A seemingly innocuous Facebook message which contains the attention-grabbing headline – “Osama dead – censored video leaked” – has wreaked havoc in Dubai and across cyberspace.

Fast multiplying

“The virus multiplies exponentially – primarily because of Facebook being so popular,” said Kazi Mohammad Akram, General Manager, Ras Infotech, a Dubai-based representative of F-Secure and M86 web content security firm. “It’s early to tell the extent of the damage in the UAE as it assumes many forms,” he added.

Finnish security company F-Secure first threw out an advisory about the virus on Monday, The FBI issued a similar warning on Wednesday.
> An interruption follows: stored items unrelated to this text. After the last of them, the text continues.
/-- Every block field of the HLT page (R560, R571). -/
def hltTable : List Fld :=
  [hlt_K_LIVE, hlt_K_MIN, hlt_K_HOUR, hlt_K_DAY, hlt_K_TOTAL, hlt_K_INJ, hlt_RESET_LEVEL, hlt_RESET_TARGET, hlt_RESET_GO, hlt_RESET_RESULT, hlt_RESET_BUSY, hlt_ESCALATED]
  ++ [hlt_READY, hlt_LINK_LOW, hlt_DRAINING, hlt_DRAINED, hlt_EXPELLED, hlt_LAST_RESET, hlt_LAST_CAUSE, hlt_TRAIN_MS, hlt_GRADE, hlt_CANDIDATE, hlt_GRADE_SINCE, hlt_CAP_VIEW]
  ++ [hlt_CAP_EPOCH, hlt_CAP_LATE, hlt_INJ_REQ, hlt_INJ_GRANTED, hlt_INJ_LIMIT_S, hlt_INJ_COUNT, hlt_LAST_FM_SEQ, hlt_FM_RESULT, hlt_FM_OP, hlt_SIG_REJECTS, hlt_PROFILE, hlt_X_COND_DAY]
  ++ [hlt_X_UE_HOUR, hlt_X_LINK_HOUR, hlt_X_CE_HOUR, hlt_X_THROTTLE_HOUR]

/-- Every block field of the MON page (R597). -/
def monTable : List Fld :=
  [mon_BOOT_STATE, mon_BOOT_SLOT, mon_FALLBACK, mon_SVN_IMAGE, mon_SVN_FUSED, mon_BOOT_COUNT, mon_DEVICE_ID, mon_DEBUG_STATE, mon_DEBUG_COUNT, mon_INJ_POLICY, mon_ANCHORS, mon_DBG_REJECTS]
  ++ [mon_DBG_CHALLENGE, mon_NONCE, mon_ATTEST_Q, mon_ATTEST_GO, mon_ATTEST_BUSY, mon_ATTEST_RESULT, mon_M]

/-- Every block field of the power window (R613). -/
def pwrTable : List Fld :=
  [pwr_PL_SET, pwr_LEVEL, pwr_CORE_MHZ, pwr_P_ROW, pwr_P_AVG, pwr_HEADROOM_PUB, pwr_TJ_SEC, pwr_TJ_HUB, pwr_TJ_HBM, pwr_BRAKE, pwr_CRIT, pwr_STEPS_DOWN]
  ++ [pwr_ENERGY_MJ]

end F

end Sys2Proof.Machine
end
“It’s a comment-jacking scam in which every click or comment on this [Censored Osama video] Facebook post is hijacked and sent to everyone on your friends list. We’re expecting various flavours of this scam to continue spreading in the next few days – including search engine poisoning and malicious spam e-mails,” said Akram, advising people not to open unsolicited emails. “Go to safe websites only for news or information,” he cautioned.

Bin Laden’s death on May 1 meant millions of hits on the internet – giving virus makers the perfect opportunity to infect computer users.

Hackers poison search engines by creating websites using ‘hot topic’ search words – such as “Osama” or “Bin Laden” – that then download malicious code when clicked.

Ryan S., a Dubai-based logistics executive said: “I’ve seen many online friends auto-posting the link on their profile. In one day alone I must have deleted over 150 such posts.”

But apparently, the virus with a password-nicking payload mutates by the day and clicking on the image continues to unleash untold misery. Yesterday, a virus variation – “Laden is holding a newspaper with today’s date” – made the rounds on social networks.

Hackers have used Bin Laden’s name before. In 2004, spammers that gave links to photographs of Bin Laden’s “suicide” conned users into opening a file that installed a Trojan which gave the attacker control over a compromised computer. In 2005, a message that purportedly offered TV grabs of Bin Laden’s “capture” contained in a ZIP file actually contained a version of “Psyme”, which steals user names and passwords.

Caution

  • Don’t open a URL address posted by a friend on Facebook that claims to contain a video of Osama Bin Laden being killed
  • Don’t open emails or download software to view such videos even if it’s sent by someone you know
  • Adjust the privacy settings on social networking sites you frequent to make it more difficult for people you know and do not know to post content to your page
  • Keep your anti-virus programme up to date

Post By Gishore J Kallarackal (2,121 Posts)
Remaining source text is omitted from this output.